Tophs and I walked home. We lived on a real quaint street called Orion Avenue. Nice place, lots of trees, friendly neighbors. The American Dream, eh. Mama Janet and Pops Gibsy weren't home yet, so we helped ourselves inside and dropped our stuff off in our room. Cuzzy and I shared a room since the house was pretty cozy small, and he, well, wanted to because he was a creepy sumbitch. Nah, I kid. Well, fine, we did share a bed. But it was large enough for the two of us, EVEN THOUGH he thought it funny to close all the space we COULD have had and CONSTANTLY lay as close as possible to me. I couldn't be mad at him though. I mean, just... that face. Damn him and his face. Fuggin' cuddles.

The room was a surreal place. Half of it was magical, the other have muscly. Tophs had plush toys stacked up in one corner, and I had barbells in the other. He had his own desk for his works, and then we shared another with the desktop. Flat screen, bed, lamp, ceiling fan, closet. It was a bedroom. It did the job. I dropped right onto the bed and Topher sat himself down in his desk chair. Friday, baby. Screw it. It could all wait 'til tomorrow. It was time I got some real R 'n R. I shut my eyes and let my hands meet behind my head.

…

_ Huh. Kind of a horribly normal day, wasn't it?_

_ So why'm I still feeling like I need to let the world know I care?_

_Is there something wrong with me? _

…There was some shuffling somewhere.
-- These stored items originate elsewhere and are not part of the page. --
-- ==== Sys2Proof/Machine/Step.lean ====
section
/-! DEFINITION. One step of the machine. -/

namespace Sys2Proof.Machine

/-- One step: the next operation of the host, or of the core on the sink's answer (00_scope R12,
20_memory R75). With none pending, both wait (R65, R284). -/
def step (s : State) : Host.Outcome State Fault Refusal :=
  match fetch s with
  | .idle => .next s
  | .instr i s' => exec i s'
  | .access op s' => hostStep op s'

/-- `s` with an instruction of the opcode table where `step` fetches its next one; bits that are no
instruction are placed as the host write they stand for. -/
def State.withFetchWord (s : State) (nbits w : Nat) : State :=
  match decodeTableWord nbits w with
  | some i => s.placeInstr i
  | none => { s with program := wr (w / 2 ^ 32) (BitVec.ofNat 32 w) :: s.program }

end Sys2Proof.Machine
end

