@[simp] theorem State.deliver_crc (b : Byte) (s : State) :
    (s.deliver b).crc = s.crc := by
  simp only [State.deliver]; split <;> rfl

@[simp] theorem State.deliver_adlerA (b : Byte) (s : State) :
    (s.deliver b).adlerA = s.adlerA := by
  simp only [State.deliver]; split <;> rfl

@[simp] theorem State.deliver_adlerB (b : Byte) (s : State) :
    (s.deliver b).adlerB = s.adlerB := by
  simp only [State.deliver]; split <;> rfl

@[simp] theorem State.deliver_fidx (b : Byte) (s : State) :
    (s.deliver b).fidx = s.fidx := by
  simp only [State.deliver]; split <;> rfl

@[simp] theorem State.deliver_row (b : Byte) (s : State) :
    (s.deliver b).row = s.row := by
  simp only [State.deliver]; split <;> rfl

@[simp] theorem State.deliver_col (b : Byte) (s : State) :
    (s.deliver b).col = s.col := by
  simp only [State.deliver]; split <;> rfl

@[simp] theorem State.deliver_blkRem (b : Byte) (s : State) :
    (s.deliver b).blkRem = s.blkRem := by
  simp only [State.deliver]; split <;> rfl

@[simp] theorem State.deliver_blkIdx (b : Byte) (s : State) :
    (s.deliver b).blkIdx = s.blkIdx := by
  simp only [State.deliver]; split <;> rfl

@[simp] theorem State.deliver_pixmem (b : Byte) (s : State) :
    (s.deliver b).pixmem = s.pixmem := by
  simp only [State.deliver]; split <;> rfl

@[simp] theorem State.deliver_sink (b : Byte) (s : State) :
    (s.deliver b).sink = s.sink ++ [b] := by
  simp only [State.deliver]; split <;> rfl

@[simp] theorem State.deliver_answer (b : Byte) (s : State) :
    (s.deliver b).answer = none := by
  simp only [State.deliver]; split <;> rfl

@[simp] theorem State.deliver_policy (b : Byte) (s : State) :
    (s.deliver b).policy = s.policy := by
  simp only [State.deliver]; split <;> rfl

@[simp] theorem State.deliver_program (b : Byte) (s : State) :
    (s.deliver b).program = s.program := by
  simp only [State.deliver]; split <;> rfl

@[simp] theorem State.deliver_reads (b : Byte) (s : State) :
    (s.deliver b).reads = s.reads := by
  simp only [State.deliver]; split <;> rfl

/-! `framerAdvance` (R184) -/

@[simp] theorem State.framerAdvance_params (s : State) :
    (s.framerAdvance).params = s.params := by
  unfold State.framerAdvance; split <;> simp_all

@[simp] theorem State.framerAdvance_sel (s : State) :
    (s.framerAdvance).sel = s.sel := by
  unfold State.framerAdvance; split <;> simp_all

@[simp] theorem State.framerAdvance_width (s : State) :
    (s.framerAdvance).width = s.width := by
  unfold State.framerAdvance; split <;> simp_all

@[simp] theorem State.framerAdvance_height (s : State) :
    (s.framerAdvance).height = s.height := by
  unfold State.framerAdvance; split <;> simp_all

@[simp] theorem State.framerAdvance_pixlen (s : State) :
    (s.framerAdvance).pixlen = s.pixlen := by
  unfold State.framerAdvance; split <;> simp_all

@[simp] theorem State.framerAdvance_phase (s : State) :
    (s.framerAdvance).phase = s.phase := by
  unfold State.framerAdvance; split <;> simp_all

@[simp] theorem State.framerAdvance_cause (s : State) :
    (s.framerAdvance).cause = s.cause := by
  unfold State.framerAdvance; split <;> simp_all

@[simp] theorem State.framerAdvance_sinkcode (s : State) :
    (s.framerAdvance).sinkcode = s.sinkcode := by
  unfold State.framerAdvance; split <;> simp_all

@[simp] theorem State.framerAdvance_outcnt (s : State) :
    (s.framerAdvance).outcnt = s.outcnt := by
  unfold State.framerAdvance; split <;> simp_all

@[simp] theorem State.framerAdvance_pred (s : State) :
    (s.framerAdvance).pred = s.pred := by
  unfold State.framerAdvance; split <;> simp_all

@[simp] theorem State.framerAdvance_crc (s : State) :
    (s.framerAdvance).crc = s.crc := by
  unfold State.framerAdvance; split <;> simp_all

@[simp] theorem State.framerAdvance_adlerA (s : State) :
    (s.framerAdvance).adlerA = s.adlerA := by
  unfold State.framerAdvance; split <;> simp_all

@[simp] theorem State.framerAdvance_adlerB (s : State) :
    (s.framerAdvance).adlerB = s.adlerB := by
  unfold State.framerAdvance; split <;> simp_all

@[simp] theorem State.framerAdvance_fidx (s : State) :
    (s.framerAdvance).fidx = s.fidx + 1 := by
  unfold State.framerAdvance; split <;> simp_all

@[simp] theorem State.framerAdvance_row (s : State) :
    (s.framerAdvance).row = if s.col.toNat = s.stride then s.row + 1 else s.row := by
  unfold State.framerAdvance; split <;> simp_all

@[simp] theorem State.framerAdvance_col (s : State) :
    (s.framerAdvance).col = if s.col.toNat = s.stride then 0 else s.col + 1 := by
  unfold State.framerAdvance; split <;> simp_all

@[simp] theorem State.framerAdvance_blkRem (s : State) :
    (s.framerAdvance).blkRem = s.blkRem := by
  unfold State.framerAdvance; split <;> simp_all

@[simp] theorem State.framerAdvance_blkIdx (s : State) :
    (s.framerAdvance).blkIdx = s.blkIdx := by
  unfold State.framerAdvance; split <;> simp_all

@[simp] theorem State.framerAdvance_pixmem (s : State) :
    (s.framerAdvance).pixmem = s.pixmem := by
  unfold State.framerAdvance; split <;> simp_all

@[simp] theorem State.framerAdvance_sink (s : State) :
    (s.framerAdvance).sink = s.sink := by
  unfold State.framerAdvance; split <;> simp_all

@[simp] theorem State.framerAdvance_answer (s : State) :
    (s.framerAdvance).answer = s.answer := by
  unfold State.framerAdvance; split <;> simp_all

@[simp] theorem State.framerAdvance_policy (s : State) :
    (s.framerAdvance).policy = s.policy := by
  unfold State.framerAdvance; split <;> simp_all

@[simp] theorem State.framerAdvance_program (s : State) :
    (s.framerAdvance).program = s.program := by
  unfold State.framerAdvance; split <;> simp_all

@[simp] theorem State.framerAdvance_reads (s : State) :
    (s.framerAdvance).reads = s.reads := by
  unfold State.framerAdvance; split <;> simp_all

/-! `adlerAdvance` (R212) -/

@[simp] theorem State.adlerAdvance_params (b : Byte) (s : State) :
    (s.adlerAdvance b).params = s.params := rfl

@[simp] theorem State.adlerAdvance_sel (b : Byte) (s : State) :
    (s.adlerAdvance b).sel = s.sel := rfl

@[simp] theorem State.adlerAdvance_width (b : Byte) (s : State) :
    (s.adlerAdvance b).width = s.width := rfl

@[simp] theorem State.adlerAdvance_height (b : Byte) (s : State) :
    (s.adlerAdvance b).height = s.height := rfl

@[simp] theorem State.adlerAdvance_pixlen (b : Byte) (s : State) :
    (s.adlerAdvance b).pixlen = s.pixlen := rfl

@[simp] theorem State.adlerAdvance_phase (b : Byte) (s : State) :
    (s.adlerAdvance b).phase = s.phase := rfl

@[simp] theorem State.adlerAdvance_cause (b : Byte) (s : State) :
    (s.adlerAdvance b).cause = s.cause := rfl

@[simp] theorem State.adlerAdvance_sinkcode (b : Byte) (s : State) :
    (s.adlerAdvance b).sinkcode = s.sinkcode := rfl

@[simp] theorem State.adlerAdvance_outcnt (b : Byte) (s : State) :
    (s.adlerAdvance b).outcnt = s.outcnt := rfl

@[simp] theorem State.adlerAdvance_pred (b : Byte) (s : State) :
    (s.adlerAdvance b).pred = s.pred := rfl

@[simp] theorem State.adlerAdvance_crc (b : Byte) (s : State) :
    (s.adlerAdvance b).crc = s.crc := rfl

@[simp] theorem State.adlerAdvance_adlerA (b : Byte) (s : State) :
    (s.adlerAdvance b).adlerA = (adlerUpdate (s.adlerA, s.adlerB) b).1 := rfl

@[simp] theorem State.adlerAdvance_adlerB (b : Byte) (s : State) :
    (s.adlerAdvance b).adlerB = (adlerUpdate (s.adlerA, s.adlerB) b).2 := rfl

@[simp] theorem State.adlerAdvance_fidx (b : Byte) (s : State) :
    (s.adlerAdvance b).fidx = s.fidx := rfl

@[simp] theorem State.adlerAdvance_row (b : Byte) (s : State) :
    (s.adlerAdvance b).row = s.row := rfl

@[simp] theorem State.adlerAdvance_col (b : Byte) (s : State) :
    (s.adlerAdvance b).col = s.col := rfl

@[simp] theorem State.adlerAdvance_blkRem (b : Byte) (s : State) :
    (s.adlerAdvance b).blkRem = s.blkRem := rfl

@[simp] theorem State.adlerAdvance_blkIdx (b : Byte) (s : State) :
    (s.adlerAdvance b).blkIdx = s.blkIdx := rfl

@[simp] theorem State.adlerAdvance_pixmem (b : Byte) (s : State) :
    (s.adlerAdvance b).pixmem = s.pixmem := rfl

@[simp] theorem State.adlerAdvance_sink (b : Byte) (s : State) :
    (s.adlerAdvance b).sink = s.sink := rfl

@[simp] theorem State.adlerAdvance_answer (b : Byte) (s : State) :
    (s.adlerAdvance b).answer = s.answer := rfl

@[simp] theorem State.adlerAdvance_policy (b : Byte) (s : State) :
    (s.adlerAdvance b).policy = s.policy := rfl

@[simp] theorem State.adlerAdvance_program (b : Byte) (s : State) :
    (s.adlerAdvance b).program = s.program := rfl

@[simp] theorem State.adlerAdvance_reads (b : Byte) (s : State) :
    (s.adlerAdvance b).reads = s.reads := rfl

/-! `blockAdvance` (R205) -/

@[simp] theorem State.blockAdvance_params (n : Nat) (s : State) :
    (s.blockAdvance n).params = s.params := by
  simp only [State.blockAdvance]; split <;> simp_all

@[simp] theorem State.blockAdvance_sel (n : Nat) (s : State) :
    (s.blockAdvance n).sel = s.sel := by
  simp only [State.blockAdvance]; split <;> simp_all

@[simp] theorem State.blockAdvance_width (n : Nat) (s : State) :
    (s.blockAdvance n).width = s.width := by
  simp only [State.blockAdvance]; split <;> simp_all

@[simp] theorem State.blockAdvance_height (n : Nat) (s : State) :
    (s.blockAdvance n).height = s.height := by
  simp only [State.blockAdvance]; split <;> simp_all

@[simp] theorem State.blockAdvance_pixlen (n : Nat) (s : State) :
    (s.blockAdvance n).pixlen = s.pixlen := by
  simp only [State.blockAdvance]; split <;> simp_all

@[simp] theorem State.blockAdvance_phase (n : Nat) (s : State) :
    (s.blockAdvance n).phase = s.phase := by
  simp only [State.blockAdvance]; split <;> simp_all

@[simp] theorem State.blockAdvance_cause (n : Nat) (s : State) :
    (s.blockAdvance n).cause = s.cause := by
  simp only [State.blockAdvance]; split <;> simp_all

@[simp] theorem State.blockAdvance_sinkcode (n : Nat) (s : State) :
    (s.blockAdvance n).sinkcode = s.sinkcode := by
  simp only [State.blockAdvance]; split <;> simp_all

@[simp] theorem State.blockAdvance_outcnt (n : Nat) (s : State) :
    (s.blockAdvance n).outcnt = s.outcnt := by
  simp only [State.blockAdvance]; split <;> simp_all

@[simp] theorem State.blockAdvance_pred (n : Nat) (s : State) :
    (s.blockAdvance n).pred = s.pred := by
  simp only [State.blockAdvance]; split <;> simp_all

@[simp] theorem State.blockAdvance_crc (n : Nat) (s : State) :
    (s.blockAdvance n).crc = s.crc := by
  simp only [State.blockAdvance]; split <;> simp_all

@[simp] theorem State.blockAdvance_adlerA (n : Nat) (s : State) :
    (s.blockAdvance n).adlerA = s.adlerA := by
  simp only [State.blockAdvance]; split <;> simp_all

@[simp] theorem State.blockAdvance_adlerB (n : Nat) (s : State) :
    (s.blockAdvance n).adlerB = s.adlerB := by
  simp only [State.blockAdvance]; split <;> simp_all

@[simp] theorem State.blockAdvance_fidx (n : Nat) (s : State) :
    (s.blockAdvance n).fidx = s.fidx := by
  simp only [State.blockAdvance]; split <;> simp_all

@[simp] theorem State.blockAdvance_row (n : Nat) (s : State) :
    (s.blockAdvance n).row = s.row := by
  simp only [State.blockAdvance]; split <;> simp_all

@[simp] theorem State.blockAdvance_col (n : Nat) (s : State) :
    (s.blockAdvance n).col = s.col := by
  simp only [State.blockAdvance]; split <;> simp_all

@[simp] theorem State.blockAdvance_blkRem (n : Nat) (s : State) :
    (s.blockAdvance n).blkRem = s.blkRem - 1 := by
  simp only [State.blockAdvance]; split <;> simp_all

@[simp] theorem State.blockAdvance_blkIdx (n : Nat) (s : State) :
    (s.blockAdvance n).blkIdx = if s.blkRem - 1 = 0 ∧ s.blkIdx.toNat < fullBlocks n then s.blkIdx + 1 else s.blkIdx := by
  simp only [State.blockAdvance]; split <;> simp_all

@[simp] theorem State.blockAdvance_pixmem (n : Nat) (s : State) :
    (s.blockAdvance n).pixmem = s.pixmem := by
  simp only [State.blockAdvance]; split <;> simp_all

@[simp] theorem State.blockAdvance_sink (n : Nat) (s : State) :
    (s.blockAdvance n).sink = s.sink := by
  simp only [State.blockAdvance]; split <;> simp_all

@[simp] theorem State.blockAdvance_answer (n : Nat) (s : State) :
    (s.blockAdvance n).answer = s.answer := by
  simp only [State.blockAdvance]; split <;> simp_all

@[simp] theorem State.blockAdvance_policy (n : Nat) (s : State) :
    (s.blockAdvance n).policy = s.policy := by
  simp only [State.blockAdvance]; split <;> simp_all

@[simp] theorem State.blockAdvance_program (n : Nat) (s : State) :
    (s.blockAdvance n).program = s.program := by
  simp only [State.blockAdvance]; split <;> simp_all

@[simp] theorem State.blockAdvance_reads (n : Nat) (s : State) :
    (s.blockAdvance n).reads = s.reads := by
  simp only [State.blockAdvance]; split <;> simp_all

/-! `loadBlock` (R205) -/

@[simp] theorem State.loadBlock_params (i : Nat) (len : BitVec 16) (s : State) :
    (s.loadBlock i len).params = s.params := by
  unfold State.loadBlock; split <;> rfl

@[simp] theorem State.loadBlock_sel (i : Nat) (len : BitVec 16) (s : State) :
    (s.loadBlock i len).sel = s.sel := by
  unfold State.loadBlock; split <;> rfl

@[simp] theorem State.loadBlock_width (i : Nat) (len : BitVec 16) (s : State) :
    (s.loadBlock i len).width = s.width := by
  unfold State.loadBlock; split <;> rfl

@[simp] theorem State.loadBlock_height (i : Nat) (len : BitVec 16) (s : State) :
    (s.loadBlock i len).height = s.height := by
  unfold State.loadBlock; split <;> rfl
I was moving, but everything was quiet and dark.

_Kat, you got it as well?_

_ I wonder if Tophs is feeling the same way. He'd vent. I know that._

_ Maybe he would've already._

…

I woke up.

Topher was at his desk. I heard the scratching of pencil against paper.

I was covered in blankets, but I didn't remember tucking myself in.

The sun was gone. I reached straight up and pulled the blinds forward to get a clearer view of the window above. There were stars.

When I stared long enough...

Some of them were...

Darting by.

My eyes grew heavy again.

But I didn't want to sleep.

Sleep... Sleep?

Why was that word so damn sad?

Didn't make much sense if you asked me.

I sat up and the bed squeaked.

"Oh! Good, you're not dead!" Tophs rang loud. Gah, his voice was a headache waiting to stab me in the temples. I felt as horrible as I must've looked, and he was looking right at me looking all cute and perfect, smelling like fruit. "Thought you might've hit your head somewhere 'n slipped into a coma."

"Fun," I moaned, holding back a yawn. I pressed a palm against my forehead. "Does feel like I hit my head. What, I slept that long?"

"Yeah, you really conked right out. You fell asleep three hours ago? Three and a half? Can't remember. I'm not even sure how you napped that long."

"That sucks." I rubbed my eyes and gave a blurry glance to the clock at our nightstand. Eight thirty-six. I wasn't even tired, yet I managed to catch an extra three hours of snooze.

"Mhmm, good luck sleeping through the night. Maybe take something to help you sleep." He informed, spinning around in the chair and heading right back to work on his comics, his hair flicking like a golden whip. He was into that—like, _into_ his stuff today.

"And then I gotta put up with your shuffling and belly dancing in bed." I scoffed, keeping an eye on the clock, and what felt like another on the sky, trying to catch a fleeting glimpse of any falling stars. I didn't know we were divin' through a meteor shower. Those were my jam. This one was poppin', too! The whole sky was lighting up. Man, did somebody drug me? What's been with me today?

I smirked. Crazy night, I thought. Well, not crazy, but so dull that it was crazy. Man, eight thirty-six. I just kept looking at that until it changed. I didn't wanna see those numbers anymore. They really drained the life out of the rest of my Friday. Get out of here, vampire clock.

The numbers changed. I shivered, and my head spiked with enough pain to get a grunt out of me. The numbers were three sixty. Three. Six. Zero. Again, I pushed my hand to my head. I squeezed my skull and my eyes stung, my ears rung, my heart raced. There was a loud buzzing sound coming from the clock. It was deafening at first, but the sound became quieter, like water flushing into my ears.

"Cruce?" Topher spun around. "What'd you do?"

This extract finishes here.